Task to carry out: Look at each line below and tally those holding "devPg"; answer with that figure and nothing else.

Stored items:

/-- A fence of cluster `c` (R384). -/
def State.fenceCluster (s : State) (c : Nat) : State :=
  if s.fencedCl c then s
  else
    let s1 := ({ s with resets := s.resets ++ [ResetJob.fence c] }).each (clusterPorts c) State.fencePort
    let s3 := (s1.fenceJobs c).each (clusterChans c) State.fenceChan
    (((s3.orBits devPg DEV_CLUSTERS_FENCED (bit c)).irq fcoPg 8).panic (clusterPorts c)).degrade

/-- Entry to SAFE on one port (R388). -/
def State.safePort (s : State) (n : Nat) : State :=
  let s1 := (((s.endMove n stAborted).abortCancel n).endPortOp n stAborted).endPhyOp n stAborted
  if s1.pmode n = pmOff then s1 else s1.stopPort n pmConfig

/-- A running UNFENCE ends ABORTED (R386, R388). -/
def State.abortUnfence (s : State) : State :=
  match s.unfencing with
  | some _ => ({ s with unfencing := none }).cmdEnd fcoPg stAborted (s.rd devPg DEV_CLUSTERS_FENCED)
  | none => s

/-- A running SET_FRAME ends with a status (R318, R388). -/
def State.endSetFrame (s : State) (status : Nat) : State :=
  if s.rt.setFrame.isSome then (s.modRt fun r => { r with setFrame := none }).cmdEnd (ephPg 0) status 0 else s

/-- Step 1 of a running ACTIVATE ends ABORTED (R446). -/
def State.abortReverify (s : State) : State :=
  if s.flag updPg PAGE_STAT_BUSY && s.rd updPg PAGE_CMD_CODE == 4 then s.cmdStop updPg stAborted else s

/-- Entry to SAFE (R388). -/
def State.enterSafe (s : State) : State :=
  if s.mode = .safe || s.mode = .update || !s.collects then s
  else
    let s0 := { s.abortMove.abortReverify with resets := s.resets ++ [ResetJob.safe] }
    (((s0.each (List.range 128) State.safePort).abortUnfence).endSetFrame stAborted).enterDeviceMode .safe

/-! ### What a reset of the main domain leaves -/

/-- A register that MRAM holds (R462): the staging, journal and loader words, the settings generation, the bitmap. -/
def keptUpd (page off : Nat) : Bool :=
  page == updPg && (off == 0x40 || off == 0x44 || off == 0x48 || off == 0x4C || off == 0x50 || off == 0x64 ||
    (decide (0x100 ≤ off) && decide (off < 0x1C0)))

/-- A register that keeps its value across a device reset: MRAM's and the Moon domain's (R406, R429, R430). -/
def keptKey (key : Nat) : Bool :=
  let page := key / 131072
  let off := key / 32 % 4096
  (page == aonPg && decide (0x40 ≤ off)) || keptUpd page off

/-- What any reset leaves (R30, R406): the registers that `keep` names, the pins, the Moon domain, MRAM and fuses; every other
field as at power-on. The contents of the store, of the object tables and of the ring space are undefined. -/
def State.afterReset (s : State) (keep : Nat → Bool) : State :=
  { pending := s.pending
    regs := s.regs.filter fun e => keep e.1
    undef := undefAtReset s.freeCtr
    freeCtr := s.freeCtr + 1
    pps := s.pps.foldl (fun m e => mapSet {} m e.1 { perst := e.2.perst, moonWake := e.2.moonWake }) []
    carried := s.carried
    restored := s.restored
    chip := { s.chip with relock := none, wake := none, driven := 0, cool := true, tjMax := 0, power := 0 }
    fuses := s.fuses
    tap := { s.tap with status := if s.tap.status = stRunning then 0 else s.tap.status }
    mram := s.mram
    mramBad := s.mramBad
    out := s.out }

/-! ### Reactions (R374-R377) -/

/-- A reset of the management cores: they run again, and every long operation ends with FAULT (R22, R376). -/
def State.resetCores (s : State) : State :=
  let s1 := { s with resets := s.resets ++ [ResetJob.cores], stalled := false }
  let pages := [devPg, crpPg, aonPg, fcoPg, updPg, secPg, telPg] ++ (List.range 8).flatMap (fun c => [clPg c, ephPg c]) ++
    (List.range 128).map portPg
  let s2 := (match s1.moving with
    | some .toDormant => s1.disarmMoon
    | some (.toRun true) => s1.wr devPg PAGE_STAT_BUSY 0
    | _ => s1).modRt fun r => { r with setFrame := none }
  let s3 := { s2 with
    moving := none
    unfencing := none
    saving := []
    tap := { s2.tap with status := if s2.tap.status = stRunning then stFault else s2.tap.status }
    load := match s2.load with
      | some x => if x.boot then some x else none
      | none => none }
  let s4 := (s3.each (List.range 128) fun s n =>
    ((s.modPort n fun x => { x with move := none, moveNext := none, cancel := none }).wr (portPg n) PORT_MODE_MOVING 0).endPhyOp
      n stFault).endScans stFault
  (s4.wr devPg DEV_MODE_MOVING 0).each pages fun s p =>
    if s.flag p PAGE_STAT_BUSY then s.cmdStop p stFault else s

/-- The reset of a line's reset block (R369, R377): every port of CLc, the port that raised the event, the cores. -/
def State.resetBlock (s : State) (e : FaultEvent) : State :=
  let l := e.line
  if l < 8 then
    let s1 := s.each (clusterPorts l) fun s n =>
      let s1 := s.portReset n
      { s1 with resets := s1.resets.filter (· != ResetJob.port n) }
    { s1 with resets := s1.resets ++ [ResetJob.ports l] }
  else if 16 ≤ l ∧ l < 24 then
    match e.src with
    | .port n => s.portReset n
    | .cut n => s.portReset n
    | _ => s
  else if l = 45 ∨ l = 46 then s.resetCores
  else s

/-- The cluster of a line of scope CLc (R369). -/
def lineCluster (l : Nat) : Option Nat := if l < 32 then some (l % 8) else none

/-- The reaction of a line at a level (R374, R375). -/
def State.reaction (s : State) (l lvl : Nat) : Nat :=
  let lv := if s.mode = .update then min lvl 1 else lvl
  if lv = 0 then s.lcfg l FCO_LCFG_B_NOTE else if lv = 1 then s.lcfg l FCO_LCFG_B_MINOR
  else if lv = 2 then s.lcfg l FCO_LCFG_B_MAJOR else if lv = 3 then s.lcfg l FCO_LCFG_B_SEVERE else 4

/-- Carry out the reaction of a line at a level (R374, R375). -/
def State.react (s : State) (e : FaultEvent) (lvl : Nat) : State :=
  let l := e.line
  let lv := if s.mode = .update then min lvl 1 else lvl
  let code := s.reaction l lvl
  let s1 := if code != 0 then s.event (64 + l) else s
  -- an UNFENCE of the line's cluster ends at level SEVERE or above (R386)
  let s2 := match s1.unfencing, lineCluster l with
    | some c, some c' => if c = c' && decide (3 ≤ lv) then s1.abortUnfence else s1
    | _, _ => s1
  match s.mode with
  -- a SAFE-level event ends a safe-state exit in progress (R389)
  | .safe => if lv = 4 && s2.moving = some .safeExit then s2.abortMove else s2
  | .update => s2
  | _ =>
    if code = 4 then s2.enterSafe
    else if code = 3 then
      match lineCluster l with
      | some c =>
        if s2.mode = .run || s2.mode = .degraded then
          let s3 := s2.fenceCluster c
          if s3.rd devPg DEV_CLUSTERS_FENCED = 255 then s3.enterSafe else s3.moveCheck
        else s2.resetBlock e
      | none => s2
    else if code = 2 then s2.resetBlock e
    else s2

/-- The level that FCO_INJECT asks for; none: the event was not injected (R372). -/
def FaultEvent.forced (e : FaultEvent) : Option Nat :=
  match e.src with
  | .inject f => some (f.getD 0)
  | _ => none

/-- The collector accepts an event (R368, R372, R375). -/
def State.accepts (s : State) (e : FaultEvent) : Bool :=
  s.collects && (e.forced.isSome || (!s.masked e && (e.line == 58 || s.lcfg e.line FCO_LCFG_A_EN != 0)))

/-- Window count, window start and level of an event's line once the event is handled (R371, R372). -/
def State.eventLevel (s : State) (e : FaultEvent) : Nat × Nat × Nat :=
  let l := e.line
  let x := s.line l
  let now := s.windowNow l
  let w := s.lcfg l FCO_LCFG_A_W
  let base := s.lcfg l FCO_LCFG_A_BASE
  let c0 := if w != 0 && x.count != 0 && decide (w ≤ now - x.wstart) then 0 else x.count
  let ws := if c0 = 0 then now else x.wstart
  let c1 := min (c0 + 1) 255
  let l1 := if s.lcfg l FCO_LCFG_A_N ≤ c1 then max base (s.lcfg l FCO_LCFG_A_CNT) else base
  let l2 := if x.sticky then max (max l1 (min (x.level + 1) (s.lcfg l FCO_LCFG_A_CAP))) x.level else l1
  (c1, ws, max l2 (e.forced.getD 0))

/-- The collector takes one event (R368, R371, R372). -/
def State.takeEvent (s : State) (e : FaultEvent) : State :=
  let l := e.line
  if !s.accepts e then
    if s.collects && e.forced.isNone && s.masked e then (s.bump fcoPg FCO_MASKED_COUNT).tally 0xA8 else s
  else
    let x := s.line l
    let (c1, ws, lvl) := s.eventLevel e
    let s0 := s.modLine l fun y =>
      { y with sticky := true, level := lvl, count := c1, wstart := ws, total := (y.total + 1) % 65536 }
    let s1 := if s.mode = .update then { s0 with carried := mapPut s0.carried l lvl } else s0
    let s2 := (s1.bump fcoPg FCO_EVENTS_COUNT).tally 0xA4
    let s3 := if x.sticky then s2 else s2.irq fcoPg 4
    s3.react e lvl

/-- The reaction an event would have if it were taken now; 0 when it is not accepted. -/
def State.reactionTo (s : State) (e : FaultEvent) : Nat :=
  if s.accepts e then s.reaction e.line (s.eventLevel e).2.2 else 0

/-- The events of one moment that may be taken next: the first of each line (R373). -/
def firstOfLines : List FaultEvent → List FaultEvent
  | [] => []
  | e :: t => e :: (firstOfLines t).filter fun f => f.line != e.line

/-- The event that is taken next (R373): entry to SAFE comes before a fence, and a fence before the events that it masks. -/
def State.nextEvent (s : State) (e : FaultEvent) (t : List FaultEvent) : FaultEvent :=
  let ready := firstOfLines (e :: t)
  if t.isEmpty then e
  else if (e :: t).any fun f => s.reactionTo f == 4 then (ready.find? fun f => s.reactionTo f != 3).getD e
  else (ready.find? fun f => s.reactionTo f == 3).getD e

/-- Take events until none is left, at most `fuel` of them. -/
def State.drain : Nat → State → State
  | 0, s => s
  | fuel + 1, s =>
    match s.faults with
    | [] => s
    | e :: t =>
      let f := s.nextEvent e t
      State.drain fuel (({ s with faults := (e :: t).erase f }).takeEvent f)

/-- What a command raised reaches the collector, its reactions are carried out (R375), and its moment is noted. -/
def State.done (s : State) : State := (State.drain 1024 s).noteMoment

/-- FAULT_N is driven low (R380). -/
def State.faultN (s : State) : Bool :=
  s.inReset ||
  match s.mode with
  | .loader => s.loaderFault
  | .dormant => false
  | _ => s.anySticky

end Sys2Proof.Machine
end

Solution to this problem: 6